Start of ENTRIES PROVIDED

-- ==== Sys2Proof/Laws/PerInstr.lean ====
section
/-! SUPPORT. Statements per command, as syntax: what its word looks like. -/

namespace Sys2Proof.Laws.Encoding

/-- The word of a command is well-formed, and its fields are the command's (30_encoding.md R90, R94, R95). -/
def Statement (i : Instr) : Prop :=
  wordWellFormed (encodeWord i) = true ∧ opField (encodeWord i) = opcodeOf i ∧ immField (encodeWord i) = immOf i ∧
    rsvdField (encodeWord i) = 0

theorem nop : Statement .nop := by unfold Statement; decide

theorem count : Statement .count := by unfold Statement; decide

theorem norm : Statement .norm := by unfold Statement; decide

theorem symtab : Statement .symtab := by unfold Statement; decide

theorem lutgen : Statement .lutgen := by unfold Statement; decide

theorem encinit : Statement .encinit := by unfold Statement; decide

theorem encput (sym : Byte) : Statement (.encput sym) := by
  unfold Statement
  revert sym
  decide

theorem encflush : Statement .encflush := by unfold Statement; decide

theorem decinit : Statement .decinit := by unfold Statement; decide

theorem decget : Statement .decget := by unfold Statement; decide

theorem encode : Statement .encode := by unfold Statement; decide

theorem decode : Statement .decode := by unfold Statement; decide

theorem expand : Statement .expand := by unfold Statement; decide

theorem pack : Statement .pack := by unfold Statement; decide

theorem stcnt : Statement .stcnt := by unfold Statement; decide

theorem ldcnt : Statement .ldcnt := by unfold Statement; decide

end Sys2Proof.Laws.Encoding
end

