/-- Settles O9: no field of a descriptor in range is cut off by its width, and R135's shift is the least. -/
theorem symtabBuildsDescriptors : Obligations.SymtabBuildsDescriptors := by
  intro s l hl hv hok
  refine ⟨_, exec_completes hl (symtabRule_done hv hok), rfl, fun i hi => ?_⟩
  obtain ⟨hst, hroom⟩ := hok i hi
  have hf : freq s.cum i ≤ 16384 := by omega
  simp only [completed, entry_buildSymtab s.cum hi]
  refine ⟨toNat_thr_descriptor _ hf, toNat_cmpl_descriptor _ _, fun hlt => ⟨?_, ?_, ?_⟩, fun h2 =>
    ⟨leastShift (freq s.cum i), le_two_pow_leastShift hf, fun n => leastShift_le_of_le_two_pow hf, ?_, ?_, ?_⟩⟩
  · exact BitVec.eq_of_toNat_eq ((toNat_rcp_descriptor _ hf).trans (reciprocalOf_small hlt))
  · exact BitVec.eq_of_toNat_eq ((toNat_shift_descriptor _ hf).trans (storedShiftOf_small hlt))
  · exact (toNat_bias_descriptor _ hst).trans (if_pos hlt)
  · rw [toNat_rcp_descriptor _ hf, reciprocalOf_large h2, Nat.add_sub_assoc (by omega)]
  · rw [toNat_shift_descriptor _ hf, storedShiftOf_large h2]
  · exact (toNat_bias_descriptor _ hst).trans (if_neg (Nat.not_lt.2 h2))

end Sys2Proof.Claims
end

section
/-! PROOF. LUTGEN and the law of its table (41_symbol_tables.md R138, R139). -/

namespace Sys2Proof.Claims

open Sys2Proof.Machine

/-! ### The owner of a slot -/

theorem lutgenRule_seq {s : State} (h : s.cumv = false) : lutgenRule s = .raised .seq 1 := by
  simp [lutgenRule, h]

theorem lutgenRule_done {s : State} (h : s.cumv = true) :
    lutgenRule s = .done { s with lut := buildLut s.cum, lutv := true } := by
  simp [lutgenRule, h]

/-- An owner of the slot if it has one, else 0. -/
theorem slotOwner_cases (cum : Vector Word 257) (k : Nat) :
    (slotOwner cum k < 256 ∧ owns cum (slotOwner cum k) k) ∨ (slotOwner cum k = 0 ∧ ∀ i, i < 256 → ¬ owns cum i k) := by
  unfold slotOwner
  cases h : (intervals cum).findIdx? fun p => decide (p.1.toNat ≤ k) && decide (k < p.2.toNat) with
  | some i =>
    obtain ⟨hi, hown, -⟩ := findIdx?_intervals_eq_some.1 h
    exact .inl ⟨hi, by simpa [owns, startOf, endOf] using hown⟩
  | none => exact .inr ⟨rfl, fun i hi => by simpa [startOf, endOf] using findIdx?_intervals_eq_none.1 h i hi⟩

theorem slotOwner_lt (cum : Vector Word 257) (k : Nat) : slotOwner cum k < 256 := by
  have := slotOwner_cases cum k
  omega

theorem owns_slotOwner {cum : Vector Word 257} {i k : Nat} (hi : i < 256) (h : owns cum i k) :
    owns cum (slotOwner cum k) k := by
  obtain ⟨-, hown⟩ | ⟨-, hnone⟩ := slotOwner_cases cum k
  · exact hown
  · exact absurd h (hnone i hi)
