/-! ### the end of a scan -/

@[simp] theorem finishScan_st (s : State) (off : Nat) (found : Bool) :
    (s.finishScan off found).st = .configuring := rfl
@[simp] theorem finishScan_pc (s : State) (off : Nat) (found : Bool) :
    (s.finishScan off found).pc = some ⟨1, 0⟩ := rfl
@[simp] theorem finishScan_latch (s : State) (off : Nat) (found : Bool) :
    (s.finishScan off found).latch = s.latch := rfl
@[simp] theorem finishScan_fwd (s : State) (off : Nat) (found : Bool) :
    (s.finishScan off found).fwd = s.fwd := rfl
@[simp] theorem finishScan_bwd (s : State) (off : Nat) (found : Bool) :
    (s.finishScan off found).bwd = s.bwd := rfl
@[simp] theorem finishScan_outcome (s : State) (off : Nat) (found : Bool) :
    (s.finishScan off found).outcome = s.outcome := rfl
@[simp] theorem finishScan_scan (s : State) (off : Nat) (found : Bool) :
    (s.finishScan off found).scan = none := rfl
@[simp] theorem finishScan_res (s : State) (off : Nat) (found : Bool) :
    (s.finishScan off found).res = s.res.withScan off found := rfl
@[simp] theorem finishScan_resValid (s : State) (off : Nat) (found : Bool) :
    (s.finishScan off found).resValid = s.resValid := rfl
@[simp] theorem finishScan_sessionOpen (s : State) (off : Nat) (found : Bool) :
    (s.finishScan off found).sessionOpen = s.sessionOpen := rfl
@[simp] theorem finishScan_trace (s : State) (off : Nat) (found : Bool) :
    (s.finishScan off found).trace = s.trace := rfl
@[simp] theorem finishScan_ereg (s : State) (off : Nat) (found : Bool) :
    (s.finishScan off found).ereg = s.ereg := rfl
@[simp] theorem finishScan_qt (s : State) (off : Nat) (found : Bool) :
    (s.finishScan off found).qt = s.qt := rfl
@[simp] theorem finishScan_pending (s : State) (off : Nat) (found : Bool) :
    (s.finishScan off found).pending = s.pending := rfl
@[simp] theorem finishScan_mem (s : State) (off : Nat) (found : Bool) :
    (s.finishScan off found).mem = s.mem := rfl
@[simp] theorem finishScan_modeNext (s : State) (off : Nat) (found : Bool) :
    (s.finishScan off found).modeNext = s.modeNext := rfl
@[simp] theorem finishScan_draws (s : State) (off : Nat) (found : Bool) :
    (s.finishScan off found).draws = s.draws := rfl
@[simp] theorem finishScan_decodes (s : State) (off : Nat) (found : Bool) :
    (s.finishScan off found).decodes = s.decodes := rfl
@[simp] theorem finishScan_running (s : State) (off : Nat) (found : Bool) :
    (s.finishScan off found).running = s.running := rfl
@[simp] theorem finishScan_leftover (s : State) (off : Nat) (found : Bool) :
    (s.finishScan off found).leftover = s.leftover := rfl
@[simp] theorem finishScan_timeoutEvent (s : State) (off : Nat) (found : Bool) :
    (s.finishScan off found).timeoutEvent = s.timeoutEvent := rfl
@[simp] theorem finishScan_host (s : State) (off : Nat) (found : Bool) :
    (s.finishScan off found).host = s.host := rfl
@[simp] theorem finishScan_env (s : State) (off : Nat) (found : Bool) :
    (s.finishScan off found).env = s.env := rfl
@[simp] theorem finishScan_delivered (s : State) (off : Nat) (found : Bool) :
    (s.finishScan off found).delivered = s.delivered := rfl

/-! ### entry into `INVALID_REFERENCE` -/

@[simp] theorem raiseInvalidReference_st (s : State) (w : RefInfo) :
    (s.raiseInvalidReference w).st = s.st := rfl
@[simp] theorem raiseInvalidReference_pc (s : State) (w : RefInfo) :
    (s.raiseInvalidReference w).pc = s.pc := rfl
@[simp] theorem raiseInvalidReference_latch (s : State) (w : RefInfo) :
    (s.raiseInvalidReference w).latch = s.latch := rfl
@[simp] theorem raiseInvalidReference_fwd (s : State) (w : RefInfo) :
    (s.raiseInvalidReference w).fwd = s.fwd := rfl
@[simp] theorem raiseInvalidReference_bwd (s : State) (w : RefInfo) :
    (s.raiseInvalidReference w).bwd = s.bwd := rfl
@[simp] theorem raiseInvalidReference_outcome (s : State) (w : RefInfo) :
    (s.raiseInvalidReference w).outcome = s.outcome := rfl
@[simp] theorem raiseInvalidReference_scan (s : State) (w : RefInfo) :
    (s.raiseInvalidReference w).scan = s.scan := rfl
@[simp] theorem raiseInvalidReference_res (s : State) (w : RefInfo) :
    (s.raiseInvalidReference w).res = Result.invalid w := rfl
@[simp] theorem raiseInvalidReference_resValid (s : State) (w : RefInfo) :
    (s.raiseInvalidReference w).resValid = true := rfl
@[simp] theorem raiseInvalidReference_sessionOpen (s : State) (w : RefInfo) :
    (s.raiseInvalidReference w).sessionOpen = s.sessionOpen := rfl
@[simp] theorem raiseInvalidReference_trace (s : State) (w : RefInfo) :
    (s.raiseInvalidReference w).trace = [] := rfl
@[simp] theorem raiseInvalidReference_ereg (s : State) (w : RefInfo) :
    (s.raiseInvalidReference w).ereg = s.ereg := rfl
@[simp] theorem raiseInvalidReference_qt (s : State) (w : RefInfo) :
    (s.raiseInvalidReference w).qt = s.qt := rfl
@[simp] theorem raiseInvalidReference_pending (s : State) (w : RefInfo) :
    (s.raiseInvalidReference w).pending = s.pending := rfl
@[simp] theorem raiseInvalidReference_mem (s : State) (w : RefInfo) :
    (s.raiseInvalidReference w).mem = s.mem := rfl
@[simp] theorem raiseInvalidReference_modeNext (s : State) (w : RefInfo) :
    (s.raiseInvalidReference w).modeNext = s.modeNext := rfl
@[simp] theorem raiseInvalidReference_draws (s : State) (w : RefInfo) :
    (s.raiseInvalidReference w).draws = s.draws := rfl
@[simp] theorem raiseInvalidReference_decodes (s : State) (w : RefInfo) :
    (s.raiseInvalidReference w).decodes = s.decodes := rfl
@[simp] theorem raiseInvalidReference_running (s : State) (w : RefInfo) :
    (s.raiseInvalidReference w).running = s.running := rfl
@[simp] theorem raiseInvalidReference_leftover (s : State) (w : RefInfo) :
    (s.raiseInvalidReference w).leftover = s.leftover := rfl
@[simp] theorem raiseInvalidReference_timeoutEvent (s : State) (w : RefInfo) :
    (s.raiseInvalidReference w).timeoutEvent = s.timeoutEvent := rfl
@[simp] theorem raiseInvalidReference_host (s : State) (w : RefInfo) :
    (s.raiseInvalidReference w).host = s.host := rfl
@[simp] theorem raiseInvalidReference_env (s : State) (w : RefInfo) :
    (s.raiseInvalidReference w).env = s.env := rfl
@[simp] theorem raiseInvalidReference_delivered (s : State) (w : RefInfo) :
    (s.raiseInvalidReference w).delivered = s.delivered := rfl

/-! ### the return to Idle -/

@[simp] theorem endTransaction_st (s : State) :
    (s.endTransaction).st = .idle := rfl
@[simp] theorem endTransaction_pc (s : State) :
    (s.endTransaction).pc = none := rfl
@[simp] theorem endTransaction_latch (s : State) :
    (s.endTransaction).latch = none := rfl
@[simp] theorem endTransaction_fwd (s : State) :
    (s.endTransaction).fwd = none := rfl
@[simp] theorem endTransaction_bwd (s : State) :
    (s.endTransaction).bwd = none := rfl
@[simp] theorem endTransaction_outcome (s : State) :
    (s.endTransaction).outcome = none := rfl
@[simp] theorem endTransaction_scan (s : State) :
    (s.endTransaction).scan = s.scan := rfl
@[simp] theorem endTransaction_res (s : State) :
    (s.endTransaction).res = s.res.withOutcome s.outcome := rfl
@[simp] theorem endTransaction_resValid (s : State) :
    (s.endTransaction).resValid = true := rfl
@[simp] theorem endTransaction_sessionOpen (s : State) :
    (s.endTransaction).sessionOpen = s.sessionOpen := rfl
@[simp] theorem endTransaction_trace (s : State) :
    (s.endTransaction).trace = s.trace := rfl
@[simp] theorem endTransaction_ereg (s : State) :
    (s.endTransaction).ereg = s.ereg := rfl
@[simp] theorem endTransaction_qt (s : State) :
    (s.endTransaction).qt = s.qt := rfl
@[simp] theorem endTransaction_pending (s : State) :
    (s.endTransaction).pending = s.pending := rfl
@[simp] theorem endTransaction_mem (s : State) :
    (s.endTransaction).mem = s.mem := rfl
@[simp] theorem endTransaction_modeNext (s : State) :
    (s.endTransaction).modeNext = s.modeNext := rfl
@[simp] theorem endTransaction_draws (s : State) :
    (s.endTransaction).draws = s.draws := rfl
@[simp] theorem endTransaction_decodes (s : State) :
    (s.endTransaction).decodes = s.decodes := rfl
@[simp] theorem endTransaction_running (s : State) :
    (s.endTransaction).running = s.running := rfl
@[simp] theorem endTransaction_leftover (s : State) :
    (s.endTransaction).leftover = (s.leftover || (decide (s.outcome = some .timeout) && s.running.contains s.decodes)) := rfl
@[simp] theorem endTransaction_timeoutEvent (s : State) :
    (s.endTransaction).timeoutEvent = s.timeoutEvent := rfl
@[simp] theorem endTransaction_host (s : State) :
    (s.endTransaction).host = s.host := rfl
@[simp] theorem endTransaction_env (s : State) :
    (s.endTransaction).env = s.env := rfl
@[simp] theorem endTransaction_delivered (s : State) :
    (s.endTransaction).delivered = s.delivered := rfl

End of ENTRIES PROVIDED

## PROBLEM TO WORK ON
Give the number of lines in the entries above that include the string "obtain". Write nothing but that number.

## REPLY
3